Exercise requirements: All that should come back is the lines of the data below from the one containing "the same write" to the one containing "def State.otrWrite (s", inclusive, exactly as they stand.

Records provided:
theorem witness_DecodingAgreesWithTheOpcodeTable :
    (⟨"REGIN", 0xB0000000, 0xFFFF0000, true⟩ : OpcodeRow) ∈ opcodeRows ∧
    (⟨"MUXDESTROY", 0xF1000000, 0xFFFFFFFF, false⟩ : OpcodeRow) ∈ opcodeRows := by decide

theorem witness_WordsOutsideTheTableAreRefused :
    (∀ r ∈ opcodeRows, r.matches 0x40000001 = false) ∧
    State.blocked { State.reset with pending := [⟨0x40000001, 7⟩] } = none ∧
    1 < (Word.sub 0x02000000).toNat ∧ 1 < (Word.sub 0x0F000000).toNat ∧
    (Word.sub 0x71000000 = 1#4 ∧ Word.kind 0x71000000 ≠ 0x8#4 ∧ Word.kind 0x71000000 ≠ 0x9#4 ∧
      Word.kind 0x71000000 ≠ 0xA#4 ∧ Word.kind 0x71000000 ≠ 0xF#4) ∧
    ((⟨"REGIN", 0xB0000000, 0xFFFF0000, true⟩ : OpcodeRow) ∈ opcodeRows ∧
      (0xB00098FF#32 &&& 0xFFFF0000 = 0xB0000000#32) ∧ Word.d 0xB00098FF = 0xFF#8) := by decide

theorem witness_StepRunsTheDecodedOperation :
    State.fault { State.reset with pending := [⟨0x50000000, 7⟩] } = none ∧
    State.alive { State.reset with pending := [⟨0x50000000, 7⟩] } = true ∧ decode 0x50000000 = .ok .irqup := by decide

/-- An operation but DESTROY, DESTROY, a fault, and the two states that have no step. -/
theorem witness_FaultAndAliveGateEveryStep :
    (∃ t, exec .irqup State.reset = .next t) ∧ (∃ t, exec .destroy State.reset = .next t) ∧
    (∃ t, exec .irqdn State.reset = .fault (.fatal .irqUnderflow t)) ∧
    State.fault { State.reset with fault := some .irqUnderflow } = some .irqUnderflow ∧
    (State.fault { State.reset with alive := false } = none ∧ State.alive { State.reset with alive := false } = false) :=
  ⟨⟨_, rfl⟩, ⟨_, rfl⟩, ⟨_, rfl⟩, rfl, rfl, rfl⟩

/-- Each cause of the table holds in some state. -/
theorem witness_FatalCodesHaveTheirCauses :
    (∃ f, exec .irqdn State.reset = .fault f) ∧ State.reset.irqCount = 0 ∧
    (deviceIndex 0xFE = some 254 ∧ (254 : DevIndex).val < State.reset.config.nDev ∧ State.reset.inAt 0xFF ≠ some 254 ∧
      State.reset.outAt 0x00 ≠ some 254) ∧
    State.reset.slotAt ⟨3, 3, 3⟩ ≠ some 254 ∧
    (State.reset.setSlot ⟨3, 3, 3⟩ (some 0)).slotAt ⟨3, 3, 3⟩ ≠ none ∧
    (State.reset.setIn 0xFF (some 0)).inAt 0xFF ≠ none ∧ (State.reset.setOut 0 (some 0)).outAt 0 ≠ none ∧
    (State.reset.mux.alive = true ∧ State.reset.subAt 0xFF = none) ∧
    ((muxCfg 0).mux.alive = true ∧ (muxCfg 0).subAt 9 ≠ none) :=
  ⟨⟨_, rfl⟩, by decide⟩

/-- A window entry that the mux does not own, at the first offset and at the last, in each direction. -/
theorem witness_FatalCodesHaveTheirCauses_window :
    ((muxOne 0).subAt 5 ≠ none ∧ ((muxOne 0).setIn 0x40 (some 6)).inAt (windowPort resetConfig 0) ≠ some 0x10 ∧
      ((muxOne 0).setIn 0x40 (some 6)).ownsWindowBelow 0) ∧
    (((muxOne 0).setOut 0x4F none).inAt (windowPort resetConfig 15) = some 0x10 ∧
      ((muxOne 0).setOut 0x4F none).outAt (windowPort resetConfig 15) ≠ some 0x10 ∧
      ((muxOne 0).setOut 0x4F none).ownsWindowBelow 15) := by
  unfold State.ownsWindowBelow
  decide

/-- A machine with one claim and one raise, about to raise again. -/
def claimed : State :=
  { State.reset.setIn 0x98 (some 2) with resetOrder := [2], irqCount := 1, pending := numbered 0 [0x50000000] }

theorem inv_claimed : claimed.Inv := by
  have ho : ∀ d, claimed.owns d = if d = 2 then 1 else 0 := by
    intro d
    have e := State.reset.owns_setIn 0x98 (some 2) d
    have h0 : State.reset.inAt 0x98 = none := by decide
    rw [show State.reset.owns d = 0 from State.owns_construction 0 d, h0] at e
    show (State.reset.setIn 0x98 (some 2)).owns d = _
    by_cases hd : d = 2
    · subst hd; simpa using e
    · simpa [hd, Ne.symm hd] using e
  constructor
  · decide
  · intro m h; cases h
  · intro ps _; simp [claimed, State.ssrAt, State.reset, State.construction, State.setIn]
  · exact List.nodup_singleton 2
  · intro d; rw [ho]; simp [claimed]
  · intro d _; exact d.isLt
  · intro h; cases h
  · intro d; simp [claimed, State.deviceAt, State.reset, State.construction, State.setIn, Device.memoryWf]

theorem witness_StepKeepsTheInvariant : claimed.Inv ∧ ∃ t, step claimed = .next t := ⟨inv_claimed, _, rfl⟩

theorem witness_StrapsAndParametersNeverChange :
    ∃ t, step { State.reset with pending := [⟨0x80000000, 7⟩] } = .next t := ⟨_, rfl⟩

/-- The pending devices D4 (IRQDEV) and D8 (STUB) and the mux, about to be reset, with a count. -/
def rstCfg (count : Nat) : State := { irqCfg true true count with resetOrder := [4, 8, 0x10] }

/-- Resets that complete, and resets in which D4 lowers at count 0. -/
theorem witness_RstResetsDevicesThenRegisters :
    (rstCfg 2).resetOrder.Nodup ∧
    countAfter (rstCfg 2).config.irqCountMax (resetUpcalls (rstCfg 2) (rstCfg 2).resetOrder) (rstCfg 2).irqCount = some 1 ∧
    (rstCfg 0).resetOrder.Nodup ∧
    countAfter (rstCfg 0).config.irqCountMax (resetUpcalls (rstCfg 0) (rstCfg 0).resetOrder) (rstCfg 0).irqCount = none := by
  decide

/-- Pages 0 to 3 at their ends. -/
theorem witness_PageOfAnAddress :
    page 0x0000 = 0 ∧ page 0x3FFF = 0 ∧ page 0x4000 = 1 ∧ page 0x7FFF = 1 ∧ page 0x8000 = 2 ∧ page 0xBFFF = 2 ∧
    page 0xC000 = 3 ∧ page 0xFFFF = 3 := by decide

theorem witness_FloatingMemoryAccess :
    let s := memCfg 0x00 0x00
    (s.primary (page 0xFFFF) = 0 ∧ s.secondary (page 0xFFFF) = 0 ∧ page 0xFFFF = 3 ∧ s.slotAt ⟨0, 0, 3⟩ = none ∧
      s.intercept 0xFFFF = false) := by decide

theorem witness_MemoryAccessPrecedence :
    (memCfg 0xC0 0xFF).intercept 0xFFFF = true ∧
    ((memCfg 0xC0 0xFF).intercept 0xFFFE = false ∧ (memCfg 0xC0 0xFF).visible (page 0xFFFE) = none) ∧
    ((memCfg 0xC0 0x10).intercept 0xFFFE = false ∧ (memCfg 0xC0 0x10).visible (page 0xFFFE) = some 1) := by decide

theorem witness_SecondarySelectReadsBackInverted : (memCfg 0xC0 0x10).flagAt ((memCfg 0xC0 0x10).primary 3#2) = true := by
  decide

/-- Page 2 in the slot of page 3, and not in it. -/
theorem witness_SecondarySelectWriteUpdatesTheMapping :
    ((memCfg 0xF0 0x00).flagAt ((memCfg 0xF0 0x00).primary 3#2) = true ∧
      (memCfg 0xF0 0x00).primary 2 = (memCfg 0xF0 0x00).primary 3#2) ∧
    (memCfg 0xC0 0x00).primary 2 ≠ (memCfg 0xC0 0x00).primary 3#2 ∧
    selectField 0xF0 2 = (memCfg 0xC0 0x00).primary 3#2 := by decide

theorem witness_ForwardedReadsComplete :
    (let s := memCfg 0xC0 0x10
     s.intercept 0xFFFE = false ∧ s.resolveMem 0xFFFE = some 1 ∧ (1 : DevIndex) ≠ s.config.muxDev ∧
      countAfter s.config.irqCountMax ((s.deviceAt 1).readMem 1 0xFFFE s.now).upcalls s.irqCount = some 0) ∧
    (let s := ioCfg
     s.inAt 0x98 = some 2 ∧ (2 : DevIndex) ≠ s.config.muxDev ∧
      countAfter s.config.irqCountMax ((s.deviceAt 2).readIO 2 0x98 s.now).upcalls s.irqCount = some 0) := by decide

---

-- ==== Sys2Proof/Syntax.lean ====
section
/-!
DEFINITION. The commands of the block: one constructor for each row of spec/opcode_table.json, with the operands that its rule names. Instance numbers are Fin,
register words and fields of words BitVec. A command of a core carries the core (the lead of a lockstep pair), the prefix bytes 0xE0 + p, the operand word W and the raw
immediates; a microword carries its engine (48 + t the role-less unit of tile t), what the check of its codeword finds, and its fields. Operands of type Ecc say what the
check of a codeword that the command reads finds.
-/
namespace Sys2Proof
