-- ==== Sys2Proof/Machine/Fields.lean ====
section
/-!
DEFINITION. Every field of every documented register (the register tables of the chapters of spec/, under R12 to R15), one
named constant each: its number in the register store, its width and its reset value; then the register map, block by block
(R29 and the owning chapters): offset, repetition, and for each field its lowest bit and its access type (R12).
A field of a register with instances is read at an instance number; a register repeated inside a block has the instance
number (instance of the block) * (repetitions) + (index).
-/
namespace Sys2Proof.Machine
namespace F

...

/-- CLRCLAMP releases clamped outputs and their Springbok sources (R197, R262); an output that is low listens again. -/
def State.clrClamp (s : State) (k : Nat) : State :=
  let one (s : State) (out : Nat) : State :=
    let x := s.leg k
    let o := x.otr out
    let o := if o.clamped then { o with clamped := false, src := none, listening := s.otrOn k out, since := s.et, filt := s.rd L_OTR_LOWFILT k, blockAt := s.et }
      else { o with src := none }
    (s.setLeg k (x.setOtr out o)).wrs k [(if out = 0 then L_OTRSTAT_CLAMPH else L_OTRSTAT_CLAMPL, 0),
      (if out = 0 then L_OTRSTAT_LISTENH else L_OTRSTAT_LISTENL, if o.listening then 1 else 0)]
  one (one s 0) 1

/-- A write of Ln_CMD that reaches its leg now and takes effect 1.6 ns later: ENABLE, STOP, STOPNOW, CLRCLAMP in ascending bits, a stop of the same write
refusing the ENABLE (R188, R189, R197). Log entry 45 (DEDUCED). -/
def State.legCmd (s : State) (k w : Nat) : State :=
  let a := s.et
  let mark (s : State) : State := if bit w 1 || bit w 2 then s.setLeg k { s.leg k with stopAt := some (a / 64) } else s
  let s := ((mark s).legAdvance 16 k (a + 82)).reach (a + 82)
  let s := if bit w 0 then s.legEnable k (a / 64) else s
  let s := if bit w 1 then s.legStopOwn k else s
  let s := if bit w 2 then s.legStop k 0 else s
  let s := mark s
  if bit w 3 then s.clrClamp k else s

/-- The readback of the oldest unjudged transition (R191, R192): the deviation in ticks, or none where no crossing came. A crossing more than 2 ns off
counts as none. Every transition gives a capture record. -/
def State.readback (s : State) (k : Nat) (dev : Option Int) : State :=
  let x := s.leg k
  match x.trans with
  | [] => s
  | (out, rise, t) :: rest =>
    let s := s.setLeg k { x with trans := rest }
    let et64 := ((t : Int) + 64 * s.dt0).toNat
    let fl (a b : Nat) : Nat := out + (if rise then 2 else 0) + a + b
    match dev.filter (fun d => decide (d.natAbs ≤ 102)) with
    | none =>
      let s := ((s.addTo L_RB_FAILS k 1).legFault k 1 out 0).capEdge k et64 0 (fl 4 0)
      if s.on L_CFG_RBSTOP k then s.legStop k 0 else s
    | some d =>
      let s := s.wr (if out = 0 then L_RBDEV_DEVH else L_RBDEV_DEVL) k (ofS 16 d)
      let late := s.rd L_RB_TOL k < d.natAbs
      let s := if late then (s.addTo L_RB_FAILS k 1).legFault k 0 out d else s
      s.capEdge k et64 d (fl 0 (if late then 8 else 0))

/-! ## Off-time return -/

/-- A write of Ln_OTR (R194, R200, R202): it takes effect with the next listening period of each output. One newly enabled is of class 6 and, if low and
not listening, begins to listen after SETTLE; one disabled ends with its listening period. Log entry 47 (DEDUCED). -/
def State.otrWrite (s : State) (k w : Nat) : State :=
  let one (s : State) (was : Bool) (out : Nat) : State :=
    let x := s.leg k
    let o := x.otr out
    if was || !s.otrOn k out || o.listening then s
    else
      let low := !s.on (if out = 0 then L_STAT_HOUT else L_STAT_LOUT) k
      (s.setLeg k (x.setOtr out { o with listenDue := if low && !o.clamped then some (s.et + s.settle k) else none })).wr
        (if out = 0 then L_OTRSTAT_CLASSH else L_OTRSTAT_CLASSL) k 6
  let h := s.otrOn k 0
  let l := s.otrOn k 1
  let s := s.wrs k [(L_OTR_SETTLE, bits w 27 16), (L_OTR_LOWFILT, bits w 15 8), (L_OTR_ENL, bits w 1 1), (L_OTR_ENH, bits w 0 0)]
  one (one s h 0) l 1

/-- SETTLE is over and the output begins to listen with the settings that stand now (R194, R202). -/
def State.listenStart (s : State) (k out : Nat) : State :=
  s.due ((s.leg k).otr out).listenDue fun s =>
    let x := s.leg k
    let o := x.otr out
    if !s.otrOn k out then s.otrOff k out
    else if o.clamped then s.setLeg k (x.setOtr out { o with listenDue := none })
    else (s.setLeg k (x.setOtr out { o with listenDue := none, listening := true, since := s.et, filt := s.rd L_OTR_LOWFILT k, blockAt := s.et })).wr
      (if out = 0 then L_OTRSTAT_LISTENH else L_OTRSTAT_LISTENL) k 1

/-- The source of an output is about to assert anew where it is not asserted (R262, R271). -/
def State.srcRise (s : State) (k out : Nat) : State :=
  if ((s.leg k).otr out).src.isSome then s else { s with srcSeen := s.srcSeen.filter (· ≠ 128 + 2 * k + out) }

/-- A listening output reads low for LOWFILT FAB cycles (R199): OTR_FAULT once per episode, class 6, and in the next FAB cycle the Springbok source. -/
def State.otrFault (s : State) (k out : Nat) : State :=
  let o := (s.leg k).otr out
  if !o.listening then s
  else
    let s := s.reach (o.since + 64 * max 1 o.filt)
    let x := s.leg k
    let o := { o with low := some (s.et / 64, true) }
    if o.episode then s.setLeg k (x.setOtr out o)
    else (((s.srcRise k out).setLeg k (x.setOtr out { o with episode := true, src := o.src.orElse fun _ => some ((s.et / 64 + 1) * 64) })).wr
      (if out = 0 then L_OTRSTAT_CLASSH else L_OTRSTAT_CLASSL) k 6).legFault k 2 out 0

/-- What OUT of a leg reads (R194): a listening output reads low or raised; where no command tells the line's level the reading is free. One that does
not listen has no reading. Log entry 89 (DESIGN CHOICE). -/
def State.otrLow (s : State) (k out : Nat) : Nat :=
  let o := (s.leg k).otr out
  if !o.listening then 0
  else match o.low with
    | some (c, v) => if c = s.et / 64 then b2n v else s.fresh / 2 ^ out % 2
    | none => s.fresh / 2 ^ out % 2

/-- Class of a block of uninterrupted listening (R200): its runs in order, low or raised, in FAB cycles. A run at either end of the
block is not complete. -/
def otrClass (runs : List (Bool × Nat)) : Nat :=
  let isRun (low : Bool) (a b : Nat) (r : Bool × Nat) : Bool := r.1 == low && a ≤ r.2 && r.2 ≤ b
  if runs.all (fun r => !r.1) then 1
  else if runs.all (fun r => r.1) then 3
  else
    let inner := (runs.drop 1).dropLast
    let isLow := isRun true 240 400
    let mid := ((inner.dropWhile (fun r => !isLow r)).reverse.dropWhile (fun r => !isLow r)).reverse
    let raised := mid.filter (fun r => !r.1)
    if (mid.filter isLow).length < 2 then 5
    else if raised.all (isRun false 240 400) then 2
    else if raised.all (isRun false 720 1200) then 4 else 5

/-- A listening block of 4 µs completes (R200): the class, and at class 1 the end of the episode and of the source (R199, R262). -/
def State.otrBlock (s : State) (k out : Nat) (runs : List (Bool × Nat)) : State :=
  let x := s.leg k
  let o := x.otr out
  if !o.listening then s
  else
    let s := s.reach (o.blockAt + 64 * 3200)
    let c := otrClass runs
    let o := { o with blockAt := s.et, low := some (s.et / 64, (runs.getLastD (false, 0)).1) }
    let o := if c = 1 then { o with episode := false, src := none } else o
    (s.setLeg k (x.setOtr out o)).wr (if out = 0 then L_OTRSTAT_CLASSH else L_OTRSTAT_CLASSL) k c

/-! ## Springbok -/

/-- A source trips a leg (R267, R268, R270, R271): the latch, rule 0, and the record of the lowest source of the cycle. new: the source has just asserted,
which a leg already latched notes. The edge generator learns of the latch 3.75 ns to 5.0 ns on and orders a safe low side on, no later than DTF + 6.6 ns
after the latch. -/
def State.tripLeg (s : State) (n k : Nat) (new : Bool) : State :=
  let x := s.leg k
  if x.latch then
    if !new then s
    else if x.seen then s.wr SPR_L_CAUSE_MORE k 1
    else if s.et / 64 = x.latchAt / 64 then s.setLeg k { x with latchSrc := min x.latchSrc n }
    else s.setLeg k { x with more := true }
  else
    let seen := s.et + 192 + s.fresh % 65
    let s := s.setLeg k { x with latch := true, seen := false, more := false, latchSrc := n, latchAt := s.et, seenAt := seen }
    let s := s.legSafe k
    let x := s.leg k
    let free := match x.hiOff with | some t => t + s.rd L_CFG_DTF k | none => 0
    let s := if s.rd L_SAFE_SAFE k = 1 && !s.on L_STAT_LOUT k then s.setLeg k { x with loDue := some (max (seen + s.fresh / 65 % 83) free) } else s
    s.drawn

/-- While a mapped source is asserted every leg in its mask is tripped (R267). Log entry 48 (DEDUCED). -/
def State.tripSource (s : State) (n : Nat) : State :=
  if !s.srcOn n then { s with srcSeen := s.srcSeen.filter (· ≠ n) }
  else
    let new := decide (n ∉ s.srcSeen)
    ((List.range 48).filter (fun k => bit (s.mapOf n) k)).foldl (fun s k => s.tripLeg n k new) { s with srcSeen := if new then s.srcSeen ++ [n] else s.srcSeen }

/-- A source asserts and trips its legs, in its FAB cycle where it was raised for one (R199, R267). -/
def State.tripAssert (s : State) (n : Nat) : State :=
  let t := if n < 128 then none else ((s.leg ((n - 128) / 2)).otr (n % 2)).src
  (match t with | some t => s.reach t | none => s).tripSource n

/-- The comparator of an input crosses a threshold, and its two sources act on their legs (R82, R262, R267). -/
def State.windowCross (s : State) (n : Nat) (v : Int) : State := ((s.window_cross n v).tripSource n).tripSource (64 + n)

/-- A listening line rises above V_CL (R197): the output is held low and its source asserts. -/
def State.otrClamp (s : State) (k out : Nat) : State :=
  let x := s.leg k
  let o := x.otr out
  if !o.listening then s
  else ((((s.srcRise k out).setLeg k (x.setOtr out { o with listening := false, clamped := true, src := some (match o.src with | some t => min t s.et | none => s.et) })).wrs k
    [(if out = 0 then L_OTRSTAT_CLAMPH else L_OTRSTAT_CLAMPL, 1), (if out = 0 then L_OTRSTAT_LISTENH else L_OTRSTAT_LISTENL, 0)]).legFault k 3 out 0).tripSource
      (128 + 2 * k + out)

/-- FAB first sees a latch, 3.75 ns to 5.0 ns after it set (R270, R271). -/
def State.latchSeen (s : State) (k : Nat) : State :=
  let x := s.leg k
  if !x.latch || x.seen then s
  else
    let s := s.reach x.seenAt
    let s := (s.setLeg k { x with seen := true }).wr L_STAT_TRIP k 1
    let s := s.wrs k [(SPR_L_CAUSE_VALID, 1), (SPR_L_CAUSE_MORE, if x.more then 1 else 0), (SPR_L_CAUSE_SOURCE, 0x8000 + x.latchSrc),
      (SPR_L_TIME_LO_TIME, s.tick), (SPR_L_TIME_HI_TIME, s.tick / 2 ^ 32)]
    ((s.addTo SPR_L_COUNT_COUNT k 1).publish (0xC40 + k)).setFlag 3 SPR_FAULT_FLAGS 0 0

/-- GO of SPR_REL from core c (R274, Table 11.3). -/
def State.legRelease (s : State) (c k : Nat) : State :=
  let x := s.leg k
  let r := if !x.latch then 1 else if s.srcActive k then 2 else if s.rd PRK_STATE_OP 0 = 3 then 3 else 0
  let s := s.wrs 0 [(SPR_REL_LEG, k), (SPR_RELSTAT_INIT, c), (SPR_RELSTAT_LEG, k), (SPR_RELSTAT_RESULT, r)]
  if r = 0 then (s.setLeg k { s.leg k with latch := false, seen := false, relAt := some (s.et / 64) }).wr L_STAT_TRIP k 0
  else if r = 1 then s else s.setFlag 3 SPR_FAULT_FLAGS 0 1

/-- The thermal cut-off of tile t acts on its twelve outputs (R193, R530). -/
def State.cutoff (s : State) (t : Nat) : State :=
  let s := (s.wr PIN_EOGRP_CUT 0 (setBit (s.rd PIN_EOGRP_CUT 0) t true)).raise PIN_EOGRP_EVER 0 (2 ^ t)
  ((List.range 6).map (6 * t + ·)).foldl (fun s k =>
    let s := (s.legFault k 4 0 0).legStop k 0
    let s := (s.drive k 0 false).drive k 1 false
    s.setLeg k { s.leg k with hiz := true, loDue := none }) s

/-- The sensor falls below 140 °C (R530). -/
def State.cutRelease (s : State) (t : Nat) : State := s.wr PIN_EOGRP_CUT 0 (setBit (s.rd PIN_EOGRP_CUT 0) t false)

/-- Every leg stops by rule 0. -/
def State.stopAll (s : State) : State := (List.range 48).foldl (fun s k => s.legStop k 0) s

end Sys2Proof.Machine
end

Worked solution:
/-- A write of Ln_CMD that reaches its leg now and takes effect 1.6 ns later: ENABLE, STOP, STOPNOW, CLRCLAMP in ascending bits, a stop of the same write
refusing the ENABLE (R188, R189, R197). Log entry 45 (DEDUCED). -/
def State.legCmd (s : State) (k w : Nat) : State :=
  let a := s.et
  let mark (s : State) : State := if bit w 1 || bit w 2 then s.setLeg k { s.leg k with stopAt := some (a / 64) } else s
  let s := ((mark s).legAdvance 16 k (a + 82)).reach (a + 82)
  let s := if bit w 0 then s.legEnable k (a / 64) else s
  let s := if bit w 1 then s.legStopOwn k else s
  let s := if bit w 2 then s.legStop k 0 else s
  let s := mark s
  if bit w 3 then s.clrClamp k else s

/-- The readback of the oldest unjudged transition (R191, R192): the deviation in ticks, or none where no crossing came. A crossing more than 2 ns off
counts as none. Every transition gives a capture record. -/
def State.readback (s : State) (k : Nat) (dev : Option Int) : State :=
  let x := s.leg k
  match x.trans with
  | [] => s
  | (out, rise, t) :: rest =>
    let s := s.setLeg k { x with trans := rest }
    let et64 := ((t : Int) + 64 * s.dt0).toNat
    let fl (a b : Nat) : Nat := out + (if rise then 2 else 0) + a + b
    match dev.filter (fun d => decide (d.natAbs ≤ 102)) with
    | none =>
      let s := ((s.addTo L_RB_FAILS k 1).legFault k 1 out 0).capEdge k et64 0 (fl 4 0)
      if s.on L_CFG_RBSTOP k then s.legStop k 0 else s
    | some d =>
      let s := s.wr (if out = 0 then L_RBDEV_DEVH else L_RBDEV_DEVL) k (ofS 16 d)
      let late := s.rd L_RB_TOL k < d.natAbs
      let s := if late then (s.addTo L_RB_FAILS k 1).legFault k 0 out d else s
      s.capEdge k et64 d (fl 0 (if late then 8 else 0))

/-! ## Off-time return -/

/-- A write of Ln_OTR (R194, R200, R202): it takes effect with the next listening period of each output. One newly enabled is of class 6 and, if low and
not listening, begins to listen after SETTLE; one disabled ends with its listening period. Log entry 47 (DEDUCED). -/
def State.otrWrite (s : State) (k w : Nat) : State :=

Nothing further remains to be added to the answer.